The bishop of Rome encourages the prelates to continue in their efforts to “awaken in the laity the sense of their Christian vocation, and to urge them to develop their charisms in order to put them to the service of the Church and of society. The Church is missionary by nature. … Therefore, the human and Christian formation of the laity is an important way of contributing to the work of the evangelisation and development of the people, always endeavouring to adopt an ‘outbound’ approach towards social peripheries. It is also necessary to present to the young the true face of Christ, their friend and guide, so that they find in Him a solid anchorage to resist ideologies and sects as well as the illusions of a false modernity and the mirage of material wealth”.
“In this regard, it is important to maintain the prestige of Catholic educational institutions in your country, by way of a formation that is increasingly inspired by the spirit of the Gospel.

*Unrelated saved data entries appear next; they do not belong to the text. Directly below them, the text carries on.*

/-- The four conditions: an illegal word, a bad index, an absent PTE, an absent table entry. -/
theorem witness_ConditionsChangeNothing :
    [(0x000C, (0 : Word)), (0x4001, 0), (0x0008, 6), (0x000B, 0)].all (fun (c : BitVec 16 × Word) =>
      match after (step (next1 (withTable .clock clockMixed) (cmd c.1 c.2 0))) with
      | some t => match t.responses with
        | [r] => r.status != 0
        | _ => false
      | none => false) = true := by decide

/-- A sound and an unsound command, a reset and a table write: each input has its step. -/
theorem witness_SoundInputsKeepRunSafe :
    [cmd 0x3F01 0 0, cmd 0x4001 0 0, cmd 0x000C 0 0, .reset .fifo, .tableWrite 1 2 3].all (fun i =>
      (next1 (walkState .fifo) i).inputs == [i] &&
        (after (step (next1 (walkState .fifo) i))).isSome) = true ∧
    [cmd 0x3F01 0 0, cmd 0x4001 0 0, cmd 0x000C 0 0, .reset .fifo, .tableWrite 1 2 3].map Input.sound =
      [true, false, false, true, true] := by decide

theorem witness_PolicyChangesOnlyAtReset :
    (after (step (next1 (walkState .fifo) (.reset .clock)))).isSome ∧
      (after (step (next1 (walkState .fifo) (cmd 9 1 0)))).isSome ∧
      (after (step (walkState .fifo))).isSome := by decide

theorem witness_CommandsWriteNoMemory :
    (after (step (next1 (walkState .fifo) (cmd 0x000B 0x123456789ABC 0x1000)))).isSome ∧
      readByte (walkState .fifo).store 0x1121 = 0x20 := by decide

/-- The first and the last entry of a table; a store that is not empty. -/
theorem witness_TableWriteChangesOneEntry :
    (walkState .fifo).store.wf ∧
      (next1 (walkState .fifo) (.tableWrite 0xFFFFFFFFFF 511 0x8000000000000001)).inputs =
        [.tableWrite 0xFFFFFFFFFF 511 0x8000000000000001] ∧
      (next1 (walkState .fifo) (.tableWrite 0 0 0)).inputs = [.tableWrite 0 0 0] := by decide

theorem witness_OtherCommandsAreStateless :
    Instr.walk ≠ .map ∧ Instr.walk ≠ .access ∧ Instr.pte2pa ≠ .walk ∧
      (withTable .clock clockMixed).port = (withTable .fifo fifoFull).port ∧
      (walkState .clock).store = (walkState .fifo).store := by decide

theorem witness_IgnoredOperandHasNoEffect :
    Instr.map ≠ .pte2pa ∧ Instr.map ≠ .walk ∧ (Instr.setbit 64) ≠ .pte2pa := by decide

/-- The boundary indices of the three bit commands, for SetbitForcesOneBit, TestbitReportsOneBit and
ClrbitForcesOneBitToZero: legal, illegal, encodable. -/
theorem witness_bit_indices : (0 < 64 ∧ 63 < 64) ∧ (64 ≤ 64 ∧ 64 ≤ 255) ∧ (255 < 256) := by decide

theorem witness_BadBitIndexAnswered :
    (next1 (walkState .fifo) (cmd 0x4003 7 0)).inputs = [cmd 0x4003 7 0] ∧
      1 ≤ (0x4003 : BitVec 16).toNat % 256 ∧ (0x4003 : BitVec 16).toNat % 256 ≤ 3 ∧
      64 ≤ (0x4003 : BitVec 16).toNat / 256 := by decide

theorem witness_BitCommandsRoundTrip :
    (0 < 64 ∧ 63 < 64 ∧ (63 : Nat) ≠ 0) ∧
      answerValue (.setbit 63) 6 0 (walkState .fifo) = some 0x8000000000000006 ∧
      answerValue (.clrbit 63) 6 0 (walkState .fifo) = some 6 := by decide

/-- Two addresses that differ above bit 47 only (S1 of 95_test_vectors). -/
theorem witness_IndicesPartitionTheAddress :
    (0xDEADBEEFCAFEF00D : Word) &&& 0xFFF = (0x0000BEEFCAFEF00D : Word) &&& 0xFFF ∧
      [Instr.idx1, .idx2, .idx3, .idx4].all (fun i =>
        answerValue i 0xDEADBEEFCAFEF00D 0 (walkState .fifo) ==
          answerValue i 0x0000BEEFCAFEF00D 0 (walkState .fifo)) = true := by decide

theorem witness_Pte2paRebuildsAddressOrFaults :
    (onPort (walkState .fifo) 1 0).port.a.getLsbD 0 = true ∧
      (onPort (walkState .fifo) 0xFFFFFFFFFFFFFFFE 0).port.a.getLsbD 0 = false := by decide

/-- The store of 95_test_vectors 2.8 with other ignored bits in the level-1 entry and in the PTE: bits 63:52,
11:3, USERSUPERVISOR and READWRITE. -/
def storeIgnored : Memory :=
  writeWord (writeWord store28 (entryAddress ((1 : BitVec 40) ++ 0#12) 0x024) 0xFFF0000000002FF9)
    (entryAddress ((4 : BitVec 40) ++ 0#12) 0x189) 0x8000000012345FF9

/-- A state with that store. -/
def ignoredState : State := { State.resetWith .clock with store := storeIgnored }
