-- ==== Sys2Proof/Machine/ResetValues.lean ====
section
/-! DEFINITION. The reset value of every piece of state (rule R45). -/

namespace Sys2Proof.Machine

/-- Reset value of R0 to R6: 0. UNVERIFIED, unsafe (log 3): decision D4 of the spec, no statement of the
source. -/
def gprReset : Byte := 0

/-- Default of the open parameter `SP_RESET`, the reset value of R7. PRESUMED, unsafe (log 2): the LS-8
value, from general knowledge. -/
def spResetDefault : Byte := 0xF4

/-- Reset value of `pc` ("starting at 0", rule R8). -/
def pcReset : Byte := 0

/-- Reset value of FL: 0. UNVERIFIED, unsafe (log 3): decision D5 of the spec, no statement of the source. -/
def flReset : Flag := 0

/-- Memory after reset: nothing listed, every cell 0 ("zero-initialized", rule R8). -/
def memReset : Memory := []

end Sys2Proof.Machine
end

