/-- Rule R23, the "read" column, as a lower bound: PRN shows its register in OUT, ADD, MUL and POP in their
destination, CMP in FL, PUSH in memory, CALL in memory (R7) or `pc`, RET and the taken jumps in `pc`. -/
theorem Completes.influence {i : Instr} (ht : Completes (probe f 2) i t)
    (hu : Completes ((probe f 2).setReg k 3) i u) (hread : readsReg f k i = true)
    (hcmp : ∀ a, i ≠ .cmp a a) : u ≠ t ∧ u ≠ t.setReg k 3 := by
  cases ht with
  | ldi | hlt => simp [readsReg] at hread
  | prn hr =>
    cases hu
    obtain rfl : k = ⟨_, hr⟩ := Fin.ext (by simpa [readsReg] using hread)
    exact influence_of_item State.out rfl (by simp)
  | add ha hb | mul ha hb =>
    cases hu
    have hk : k = ⟨_, ha⟩ ∨ k = ⟨_, hb⟩ := by simpa [readsReg, Fin.ext_iff] using hread
    refine influence_of_register ⟨_, ha⟩ ?_ ?_ <;>
      simp only [State.getReg_setPc, State.getReg_setReg_self, changed_getReg, probe_getReg] <;>
      split_ifs <;> simp_all
  | @cmp a b ha hb =>
    cases hu
    have hab : a.toNat ≠ b.toNat := fun e => hcmp a (by rw [BitVec.eq_of_toNat_eq e])
    have hk : k = ⟨_, ha⟩ ∨ k = ⟨_, hb⟩ := by simpa [readsReg, Fin.ext_iff] using hread
    refine influence_of_item State.fl rfl ?_
    simp only [State.setPc_fl, State.setFl_fl, changed_getReg, probe_getReg]
    rcases hk with rfl | rfl <;> simp [equalFlag, hab, hab.symm]
  | push hr =>
    cases hu
    refine influence_of_item (fun s => s.mem.read 1) rfl ?_
    by_cases h7 : k = 7
    · subst h7
      rw [changed_sp, probe_sp]
      refine push_influence ?_
      rw [State.getReg_setSp, probe_getReg]
      split_ifs <;> decide
    · obtain rfl : k = ⟨_, hr⟩ := Fin.ext (by simpa [readsReg, h7] using hread)
      simp only [State.setPc_mem, push_mem, State.setReg_mem, changed_sp, probe_sp, if_neg h7, read_one_write,
        State.getReg_setSp_of_ne _ _ h7, State.getReg_setReg_self, probe_getReg]
      decide
  | call hr =>
    cases hu
    by_cases h7 : k = 7
    · subst h7
      refine influence_of_item (fun s => s.mem.read 1) rfl ?_
      rw [changed_sp, probe_sp]
      exact push_influence (show (0 + 2 : Byte) ≠ 0 by decide)
    · refine influence_of_item State.pc rfl ?_
      obtain rfl : k = ⟨_, hr⟩ := Fin.ext (by simpa [readsReg, h7] using hread)
      simp only [State.setPc_pc, State.getReg_setSp_of_ne _ _ h7, State.getReg_setReg_self, probe_getReg]
      decide
  | ret =>
    cases hu
    obtain rfl : k = 7 := by simpa [readsReg] using hread
    refine influence_of_item State.pc rfl ?_
    rw [changed_sp, probe_sp]
    exact (by decide : (4 : Byte) ≠ 0)
  | pop hr =>
    cases hu
    obtain rfl : k = 7 := by simpa [readsReg] using hread
    have h2 : (probe f 2).memRead 2 = 0 := rfl
    have h3 : (probe f 2).memRead 3 = 4 := rfl
    refine influence_of_register ⟨_, hr⟩ ?_ ?_ <;>
      simp only [changed_sp, if_true, probe_sp, State.memRead_setReg, h2, h3, State.getReg_setPc,
        State.getReg_setSp, State.getReg_setReg_self] <;>
      split_ifs <;> decide
  | jmp hr =>
    cases hu
    obtain rfl : k = ⟨_, hr⟩ := Fin.ext (by simpa [readsReg] using hread)
    exact influence_of_item State.pc rfl (by simp)
  | jeqTaken hr hf =>
    obtain rfl : k = ⟨_, hr⟩ := Fin.ext (by simp_all [readsReg])
    cases hu with
    | jeqTaken => exact influence_of_item State.pc rfl (by simp)
    | jeqNotTaken _ hf' => exact absurd (hf.symm.trans hf') (by decide)
  | jneTaken hr hf =>
    obtain rfl : k = ⟨_, hr⟩ := Fin.ext (by simp_all [readsReg])
    cases hu with
    | jneTaken => exact influence_of_item State.pc rfl (by simp)
    | jneNotTaken _ hf' => exact absurd (hf.symm.trans hf') (by decide)
  | jeqNotTaken _ hf | jneNotTaken _ hf =>
    obtain rfl : f = _ := hf
    simp [readsReg] at hread
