/-- What an access in flight does when it performs. -/
inductive AccOp where
  /-- a load: bytes are extended to `words` words, with sign if asked (R149) -/
  | load (signed : Bool) (words : Nat)
  /-- MON's load, at the home slice or bank (R165) -/
  | mon
  /-- an ordinary store (R152) -/
  | store (value : Nat)
  /-- the write-through of an atomic, or of a sluice's release count (R155, R159), from an L1 or a cluster atomic unit
  (R170) -/
  | through (value : Nat) (release : Bool)
  /-- a returning atomic (R168): operation, operand, expected value -/
  | atomic (op : AmoOp) (value expected : Nat)
  /-- a no-return reduction (R173) -/
  | red (op : AmoOp) (value : Nat)
  /-- a deterministic reduction (R176) with its thread's sequence number -/
  | detRed (op : AmoOp) (value sequence : Nat)
  /-- a stamped store travelling to its home (R186) -/
  | stamped (value stamp : Nat)
  /-- LDAS at its home (R189) -/
  | asOf (stamp : Nat)
  /-- SLREL's increment of a release count (R159) -/
  | release
  /-- LDT and STT at a tile's slice (R230): tile, row, byte offset -/
  | tileLoad (tile row offset : Nat)
  | tileStore (tile row offset value : Nat)
  /-- PDISC at the homes (R191): bytes -/
  | discard (length : Nat)
  /-- PMOVE through a GX site (R192): bytes, target die, handle -/
  | move (length target handle : Nat)
  /-- a register request to another die (R244): index and, for a write, the value -/
  | regRead (index : Nat)
  | regWrite (index : Nat) (value : Word)
  /-- a sampled read of %energy: low word and what it latches (R140, R247) -/
  | energy (low high : Word)
  /-- an arrival on its way to a barrier's root (R162): level, network, id, count and expected bytes -/
  | arrive (level inst id count expected : Nat)
  /-- a continuation record on its way to the leaf controller (R28): target, arguments, spawn sequence -/
  | record (target : Nat) (args : List Word) (sequence : Nat)
  deriving DecidableEq, Repr

/-- An access that has issued and not yet performed. -/
structure Access where
  id : Nat
  ctx : Nat
  wg : Nat
  tid : Nat
  core : Nat
  path : Path
  op : AccOp
  addr : Nat
  size : Nat
  scope : Nat
  /-- the slot of the run's results that it fills, if any (R60) -/
  slot : Option Nat
  /-- generations of the scratchpad granules captured at issue (R110) -/
  gens : List Nat
  /-- the issue it belongs to, one for the whole group (R22), and the instruction's PC -/
  gid : Nat
  pc : Nat
  /-- when it was written into its core's L1 line or cluster atomic unit (R265, R170), 0 before -/
  taken : Nat
  /-- for a transaction's load, served at the home: the bytes its write set held at issue (R179) -/
  tx : Option (List (Nat × Byte))
  /-- the writes that its thread followed when it issued: it may not be seen before them (R263, R264) -/
  after : List Nat
  deriving DecidableEq, Repr

/-- A variable-latency result of the open run (R59, R60): its destination words, resolved at issue, and its value once
returned (a word that is `none` leaves its destination as it is). -/
structure Result where
  slot : Nat
  dest : List Nat
  value : Option (List (Option Word))
  deriving DecidableEq, Repr

/-- A MON watch of a thread (R165, R166). -/
inductive WatchState where
  | armed | written | lost
  deriving DecidableEq, Repr

structure Watch where
  line : Nat
  state : WatchState
  deriving DecidableEq, Repr

/-- A thread's transaction (R178-R184): bytes read and bytes buffered, by home location. -/
structure Tx where
  active : Bool
  abortPc : Nat
  reads : List (Nat × Byte)
  writes : List (Nat × Byte)
  readLines : List Nat
  writeLines : List Nat
  lastTxb : Option Nat
  /-- while its TXE validates at the homes: the result slot and the issue (R181) -/
  committing : Option (Nat × Nat)
  deriving DecidableEq, Repr

/-- A batch record (R216, R218); number 0 is the open batch. -/
structure Batch where
  serial : Nat
  number : Nat
  entries : Nat
  finished : Nat
  saturation : Nat
  stale : Nat
  notPerformed : Nat
  corrupt : Nat
  deriving DecidableEq, Repr

/-- What a sleeping thread waits for (R66). -/
inductive WaitKind where
  | slacq (addr need : Nat)
  | mwait (line : Nat)
  | cwait (stamp : Nat)
  | bwait (allowed : Nat)
  | barrier (level id : Nat)
  | lwait (word : Nat)
  | rclaim (n : Nat)
  | twait (tile state : Nat)
  | tokw
  deriving DecidableEq, Repr

/-- Why a thread is held, not ready, without closing its run. -/
inductive HoldKind where
  /-- FENCE (R155): predecessor and successor sets, scope -/
  | fence (pred succ scope : Nat)
  /-- PFENCE (R157): from and to sets -/
  | pfence (fromSet toSet : Nat)
  /-- a tile wait at issue (R115, R209, R228): the tiles, each with whether filling will do -/
  | tile (tiles : List (Nat × Bool))
  /-- a gated access of a deterministic launch at issue (R175) -/
  | token
  deriving DecidableEq, Repr

/-- A thread's readiness (R18). -/
inductive Status where
  | ready
  | parked
  | asleep (w : WaitKind)
  | held (h : HoldKind)
  | exited
  deriving DecidableEq, Repr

The 2001 Agreement between the Holy See and the Gabonese Republic on the Status of Catholic Education offers valuable support to the local Church, favouring the promotion of each and every person, with a preferential option for the poorest. I encourage you, therefore, not to hesitate in raising your voice to defend the human person and the sacred nature of life”. The Holy Father concludes, “In this time of preparation for the upcoming Synod of Bishops on the family, I invite you to pray and to ask for prayer for a good outcome, to better serve all families”.